As I've been telling people our news I've been so touched at how deeply people have reacted. I'd say the majority of my friends have teared up. I'm tempted to blame hormones but this has been an incredibly intense experience for me for two main reasons:
* over the past year I've been questioning the quality of my friendships. I've been hurt and disappointed by many people, from petty slights to real emotional injuries. I've tried hard to be a good friend but apparently that's not always enough.
* I am genuinely in mourning for my childless life and all the things I'd planned to do that I won't be able to for the next 5-10-20 years. Yes, I know at I can bring Bassou along on a lot of them, and yes, I know that this is one season of many in my life, but now I'm like, WTH was I thinking? No more trapeze class/open mic night/scuba diving certification, etc. I know we will have other adventures but it doesn't mean I can't be sad for my old bucket list.
On September 20th, 2012 06:10 pm (UTC), (Anonymous) commented:
who says you can't take a trapeze class when you have a kid?? i'd babysit bassou for you while you went and did it. or rob and i could go with you guys as a double date and we can take turns holding the baby. or... bassou can just try it too. so many options. anyway, joanna goddard has a baby and she did it (http://joannagoddard.blogspot.com/2012/05/nyc-dates-trapeze-class.html).
i didn't mean for this to focus just on the trapeze class but i just really want this trapeze dream to be fulfilled. -hannah
Your decision to be a mom is a huge one and it is a sacrifice. I often miss my "old" life or my imagined "lives". I have about 20 life plans and only one life to live. It has been very liberating this year for 3 of my 4 to be in school. With just me and Vinny at home, I feel like I'm getting a bit of identity back. That said, we have decided to have another baby who will also be born in April! This 5th baby was actually the hardest decision I have made in my life. Choosing motherhood is a hard choice. All the more for someone so smart and in such a rewarding career-to be quite honest I would have struggled more in your shoes. As it is, I've been home for awhile, would need to go back to school, and blah blah to fill my dreams. Still, we only have one life and this is a great decision. I hope the "no book" isn't depressing you! You have made a wonderful, courageous and unselfish decision-and yes, it is hard.
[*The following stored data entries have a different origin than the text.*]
-- ==== Sys2Proof/Machine/Step.lean ====
section
/-! DEFINITION. One step of the machine, and the host's placing of one instruction as the next. -/

namespace Sys2Proof.Machine

/-- One step: one rising edge of `clk` (R240), or one whole line taken (R256). -/
def step (s : State) : Host.Outcome State Fault Refusal := edge s

/-- Make the given code what the next step performs (log 13): a line is offered where the block polls its link; a scheduler
code goes into `SCH.st`, with the count S_THROTTLE is entered with, and one quiet edge follows. -/
def State.withCode (s : State) : Code → State
  | .lineA bytes => { s.setSt stPollA with stim := .bytesA bytes :: s.stim }
  | .lineB bytes => { s.setSt stPollB with stim := .bytesB bytes :: s.stim }
  | .sched st => { s.setSt st with
      thr := if st = stThrottle ∧ s.thr = 0 then 1 else s.thr
      stim := .edge Pins.quiet :: s.stim }
  | .fifo _ _ => { s with stim := .edge Pins.quiet :: s.stim }

/-- `s` with the instruction of a table word as its next (log 12, 13). -/
def State.withFetchWord (s : State) (nbits w : Nat) : State := s.withCode (tableCode nbits w)

end Sys2Proof.Machine
end

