-- ==== Sys2Proof/Tests/Slice0.lean ====
section
/-! SUPPORT. Tests: ill-formed terms refused, words decoded, one step each (expected values from 95_test_vectors.md, named
by vector), and for every statement with hypotheses a concrete state and operands that meet them. -/

namespace Sys2Proof.Tests

open Sys2Proof Sys2Proof.Machine

/-- The configuration TCFG of 95_test_vectors.md section 0. -/
def tcfg : Config where
  chunkSize := 5
  lbufBytes := 16
  fifoDepth := 8
  throttleCycles := 2
  clkHz := 0
  addrPolicy := .reject

/-- The reset state at TCFG, in a scheduler state, with one edge to come. -/
def at1 (st : BitVec 4) (p : Pins) : State :=
  { State.reset with cfg := tcfg, sch := { st := st, stopCause := 0 }, stim := [.edge p] }

/-- The same with several quiet edges of a kind. -/
def atN (st : BitVec 4) (n : Nat) (p : Pins) : State := { at1 st p with stim := List.replicate n (.edge p) }

def nextOf : Host.Outcome State Fault Refusal → Option State
  | .next s => some s
  | .fault _ => none
  | .refused _ => none

def faultOf : Host.Outcome State Fault Refusal → Option Fault
  | .next _ => none
  | .fault e => some e
  | .refused _ => none

def refusalOf : Host.Outcome State Fault Refusal → Option Refusal
  | .next _ => none
  | .fault _ => none
  | .refused r => some r

def f1 : Frame := { len := 5, data := [0x01, 0x02, 0x03, 0x00, 0xFF] }
def f2 : Frame := { len := 2, data := [0x0A, 0x0B, 0x00, 0x00, 0x00] }

/-- The FIFO of V62 at TCFG's depth: one frame, at slot 0. -/
def oneFrame (st : BitVec 4) (p : Pins) : State :=
  { at1 st p with fifo := { mem := [(0, f1)], wptr := 1, rptr := 0, count := 1 } }

/-- A full FIFO of depth 1 (V64). -/
def fullFifo : State :=
  { at1 stPollA eagerPins with
    cfg := { tcfg with lbufBytes := 3, fifoDepth := 1 }, fifo := { mem := [(0, f1)], wptr := 0, rptr := 0, count := 1 } }

/-- `1 2 3 4 5`, the body of V18. -/
def bodyV18 : List Byte := [0x31, 0x20, 0x32, 0x20, 0x33, 0x20, 0x34, 0x20, 0x35]
/-- `1 300 2 7`, the body of V35. -/
def bodyV35 : List Byte := [0x31, 0x20, 0x33, 0x30, 0x30, 0x20, 0x32, 0x20, 0x37]
/-- `10 20 30`, the body of V40. -/
def bodyV40 : List Byte := [0x31, 0x30, 0x20, 0x32, 0x30, 0x20, 0x33, 0x30]
/-- `1 abc 999`, the body of V47a. -/
def bodyV47a : List Byte := [0x31, 0x20, 0x61, 0x62, 0x63, 0x20, 0x39, 0x39, 0x39]

/-! ## WellFormed: what it refuses -/

theorem test_wf_refuses_term_in_body : (Instr.cmdData [0x31, 0x0A]).wf tcfg = false := by decide
theorem test_wf_refuses_term_in_other_a : (Instr.lineOtherA [0x0A]).wf tcfg = false := by decide
theorem test_wf_refuses_data_as_other_a : (Instr.lineOtherA [0x44, 0x41, 0x54, 0x41, 0x3A]).wf tcfg = false := by decide
theorem test_wf_refuses_term_in_reply : (Instr.replyReturn [0x0A]).wf tcfg = false := by decide
theorem test_wf_refuses_term_in_other_b : (Instr.lineOtherB [0x4F, 0x0A]).wf tcfg = false := by decide
theorem test_wf_refuses_return_as_other_b :
    (Instr.lineOtherB [0x52, 0x45, 0x54, 0x55, 0x52, 0x4E, 0x3A, 0x39]).wf tcfg = false := by decide
theorem test_wf_refuses_short_push : (Instr.fifoPush { f2 with len := 1 }).wf tcfg = false := by decide
theorem test_wf_refuses_long_push : (Instr.fifoPush { f1 with len := 6 }).wf tcfg = false := by decide
theorem test_wf_refuses_unpadded_push : (Instr.fifoPush { len := 2, data := [0x0A, 0x0B] }).wf tcfg = false := by decide
theorem test_wf_refuses_long_pushpop : (Instr.fifoPushPop { f1 with len := 6 }).wf tcfg = false := by decide
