/-- Every scheduler operation keeps the invariant, the report being cleared before it (R243). -/
theorem Names.next_inv {i : Instr} {s u : State} (named : Names s.sch.st i) (inv : s.Inv) (quiet : s.rpt.valid = false)
    (answers : exec i s = .next u) : u.Inv := by
  have sound := inv.sound
  have noCause : s.sch.st ≠ stStopError → s.sch.stopCause = 0 := inv.cause
  have unreported {t : State} (same : t.rpt = s.rpt) :
      t.rpt.valid = true → 1 ≤ t.rpt.kind.toNat ∧ t.rpt.kind.toNat ≤ 8 := same ▸ sound.kind
  have sameSound {t : State} (cfg : t.cfg = s.cfg) (fifo : t.fifo = s.fifo) (p : t.p = s.p) (lbuf : t.lbuf = s.lbuf)
      (rpt : t.rpt = s.rpt) : t.Sound :=
    sound.congr cfg fifo (p ▸ sound.phase) (lbuf ▸ sound.lbufWf) (unreported rpt)
  generalize code : s.sch.st = st at named
  cases named with
  | pollA =>
    have cause := noCause (by rw [code]; decide)
    obtain ⟨-, admitted, rfl⟩ | rfl := exec_sPollA_next answers
    · have start : State.Sound ({ s with p := Parser.init }.setSt stRxA) :=
        sound.congr rfl rfl (Nat.zero_le _) sound.lbufWf sound.kind
      refine start.inv (v := stRxA) rfl (by decide) (fun _ => cause) ?_
      exact State.RxA.mk (fun _ => Nat.zero_lt_succ _) (DataStored.init _ _) (of_decide_eq_true admitted) quiet
    · exact (sameSound (t := s.setSt stPollQ) rfl rfl rfl rfl rfl).inv (v := stPollQ) rfl (by decide) (fun _ => cause) trivial
  | pollB =>
    have cause := noCause (by rw [code]; decide)
    obtain rfl | rfl := exec_sPollB_next answers
    · have start : State.Sound ({ s with p := Parser.init }.setSt stRxB) :=
        sound.congr rfl rfl (Nat.zero_le _) sound.lbufWf sound.kind
      refine start.inv (v := stRxB) rfl (by decide) (fun _ => cause) ?_
      exact State.RxB.mk (fun _ => Nat.zero_lt_succ _) (DataStored.init _ _) quiet
    · exact (sameSound (t := s.setSt stPollA) rfl rfl rfl rfl rfl).inv (v := stPollA) rfl (by decide) (fun _ => cause) trivial
  | rxA =>
    have cause := noCause (by rw [code]; decide)
    have work : s.RxA := inv.work code
    have lawful := cmdMode_lawful s.cfg
    have ready : (cmdMode s.cfg).Ready s.p := ⟨sound.phase, work.pfx⟩
    obtain ⟨-, rfl⟩ | ⟨r, stepped, ended⟩ := exec_sRxA_next answers
    · exact inv
    have canonical := LineMode.step_lbuf_wf lawful stepped sound.lbufWf
    have data := LineMode.step_stored lawful stepped work.data
    obtain ⟨phase, further⟩ := ready.after_step lawful stepped
    obtain ⟨notTerm, rfl⟩ | ⟨-, rfl⟩ := ended
    · have onward : State.Sound { s with p := r.p, lbuf := r.lbuf } := sound.congr rfl rfl phase canonical sound.kind
      refine onward.inv (v := stRxA) code (by decide) (fun _ => cause) ?_
      exact State.RxA.mk (further notTerm).pfx data work.admitted quiet
    · refine State.endLineA_inv sound cause phase canonical (eolCmd_kind _ _) work.admitted fun ok => ?_
      obtain ⟨-, -, -, -, byteErr, ovf, -⟩ := eolCmd_ok ok
      exact data.line ovf byteErr
  | rxB =>
    have cause := noCause (by rw [code]; decide)
    have work : s.RxB := inv.work code
    have lawful := repMode_lawful s.cfg
    have ready : (repMode s.cfg).Ready s.p := ⟨sound.phase, work.pfx⟩
    obtain ⟨-, rfl⟩ | ⟨r, stepped, ended⟩ := exec_sRxB_next answers
    · exact inv
    have canonical := LineMode.step_lbuf_wf lawful stepped sound.lbufWf
    have data := LineMode.step_stored lawful stepped work.data
    obtain ⟨phase, further⟩ := ready.after_step lawful stepped
    obtain ⟨notTerm, rfl⟩ | ⟨-, rfl⟩ := ended
    · have onward : State.Sound { s with p := r.p, lbuf := r.lbuf } := sound.congr rfl rfl phase canonical sound.kind
      refine onward.inv (v := stRxB) code (by decide) (fun _ => cause) ?_
      exact State.RxB.mk (further notTerm).pfx data quiet
    · refine State.endLineB_inv sound cause phase canonical (eolReply_kind _ _) fun ok => ?_
      obtain ⟨byteErr, ovf⟩ := eolReply_ok ok
      exact data.line ovf byteErr
  | enc =>
    have cause := noCause (by rw [code]; decide)
    have work : s.Enc := inv.work code
    obtain ⟨f, t, inside, assembled, pushed, ended⟩ := exec_sEnc_next answers
    have after := sound.fifoPush (assembleFrame_wf sound.legal assembled) pushed
    have count := sound.fifo.fifoPush_count pushed
    obtain ⟨q, rfl⟩ : ∃ q, t = { s with fifo := q } := ⟨_, fifoPush_frame pushed⟩
    have count : q.count.toNat = s.fifo.count.toNat + 1 := count
    obtain ⟨-, rfl⟩ | ⟨more, rfl⟩ := ended
    · have left : State.Sound (State.setSt { s with fifo := q } stPollQ) :=
        after.congr rfl rfl sound.phase sound.lbufWf sound.kind
      exact left.inv (v := stPollQ) rfl (by decide) (fun _ => cause) trivial
    · have room := work.room
      have index : (BitVec.ofNat 16 (s.enc.k.toNat + 1)).toNat = s.enc.k.toNat + 1 := by
        have bound := s.enc.len.isLt
        have reach := frame_begins (k := s.enc.k.toNat + 1) sound.legal (lt_of_le_of_ne inside more)
        have pos := Nat.le_mul_of_pos_right (s.enc.k.toNat + 1) (pcap_pos sound.legal)
        exact toNat_half_of_le (by omega)
      have next : State.Sound { s with fifo := q, enc := { s.enc with k := BitVec.ofNat 16 (s.enc.k.toNat + 1) } } :=
        after.congr rfl rfl sound.phase sound.lbufWf sound.kind
      refine next.inv (v := stEnc) code (by decide) (fun _ => cause) (State.Enc.mk work.len ?_ ?_ work.bytes)
      · dsimp only
        omega
      · dsimp only
        omega
  | pollQ =>
    have cause := noCause (by rw [code]; decide)
    obtain ⟨-, rfl⟩ | ⟨f, t, popped, rfl⟩ := exec_sPollQ_next answers
    · exact (sameSound (t := s.setSt stPollB) rfl rfl rfl rfl rfl).inv (v := stPollB) rfl (by decide) (fun _ => cause) trivial
    · obtain ⟨after, wf⟩ := sound.fifoPop popped
      obtain ⟨-, len, data⟩ := Frame.wf_iff.mp wf
      obtain ⟨q, rfl⟩ : ∃ q, t = { s with fifo := q } := ⟨_, (fifoPop_frame popped).1⟩
      have latched : State.Sound
          (State.setSt { s with fifo := q, tx := { buf := some f.data, len := f.len, idx := 0 } } stTxB) :=
        after.congr rfl rfl sound.phase sound.lbufWf sound.kind
      exact latched.inv (v := stTxB) rfl (by decide) (fun _ => cause) (State.TxB.mk (Nat.zero_le _) len ⟨_, rfl, data⟩)
  | txB =>
    have cause := noCause (by rw [code]; decide)
    have work : s.TxB := inv.work code
    obtain rfl | ⟨-, -, rfl⟩ | ⟨-, some, rfl⟩ | ⟨more, rfl⟩ := exec_sTxB_next answers
    · exact inv
    · exact (sameSound (t := s.setSt stPollB) rfl rfl rfl rfl rfl).inv (v := stPollB) rfl (by decide) (fun _ => cause) trivial
    · exact (sameSound (t := State.setSt { s with thr := s.cfg.throttleCycles } stThrottle) rfl rfl rfl rfl rfl).inv
        (v := stThrottle) rfl (by decide) (fun _ => cause) some
    · have before : s.tx.idx.toNat < s.tx.len.toNat :=
        lt_of_le_of_ne work.index fun same => more (BitVec.eq_of_toNat_eq same)
      refine (sameSound (t := { s with tx := { s.tx with idx := s.tx.idx + 1 } }) rfl rfl rfl rfl rfl).inv (v := stTxB)
        code (by decide) (fun _ => cause) (State.TxB.mk ?_ work.len work.buf)
      rw [toNat_succ_of_lt before]
      exact before
  | throttle =>
    have cause := noCause (by rw [code]; decide)
    obtain ⟨-, rfl⟩ | ⟨more, rfl⟩ := exec_sThrottle_next answers
    · exact (sameSound (t := State.setSt { s with thr := 0 } stPollB) rfl rfl rfl rfl rfl).inv (v := stPollB) rfl (by decide)
        (fun _ => cause) trivial
    · refine (sameSound (t := { s with thr := s.thr - 1 }) rfl rfl rfl rfl rfl).inv (v := stThrottle) code
        (by decide) (fun _ => cause) ?_
      intro zero
      have count := toNat_pred_of_two_le more
      have vanished : (s.thr - 1).toNat = 0 := congrArg BitVec.toNat zero
      omega
  | txA =>
    have cause := noCause (by rw [code]; decide)
    have work : s.TxA := inv.work code
    obtain rfl | ⟨-, rfl⟩ | ⟨more, rfl⟩ := exec_sTxA_next answers
    · exact inv
    · exact (sameSound (t := s.setSt stPollA) rfl rfl rfl rfl rfl).inv (v := stPollA) rfl (by decide) (fun _ => cause) trivial
    · have before : s.tx.idx.toNat < s.tx.len.toNat :=
        lt_of_le_of_ne work.index fun same => more (BitVec.eq_of_toNat_eq same)
      refine (sameSound (t := { s with tx := { s.tx with idx := s.tx.idx + 1 } }) rfl rfl rfl rfl rfl).inv (v := stTxA)
        code (by decide) (fun _ => cause) (State.TxA.mk ?_ work.len work.bytes)
      rw [toNat_succ_of_lt before]
      exact before
  | stopClean | stopError =>
    cases answers
    exact inv.clearReport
It was SO wonderful when I saw how many people on Facebook were so lovely and supportive and excited for you! I'm so so so pleased for you both.
And I know I don't have a lot of experience with the 'before babies' bucket list - but there are SO many wonderful things you'll get to experience as a mommy. :)
I just saw this post and had to comment. I completely understand your mourning your childless life. I am not even pregnant yet but am mourning my own! We are in the stage where we know we are going to be trying sooner rather than later, and to be honest, it freaks me out! I keep thinking, I can't do this or that once we get pregnant/have a baby! And then of course, I feel as though I haven't accomplished nearly as much as I wanted to before having kiddos. Let me know how you get through your own mourning stage. Or maybe it never really goes away?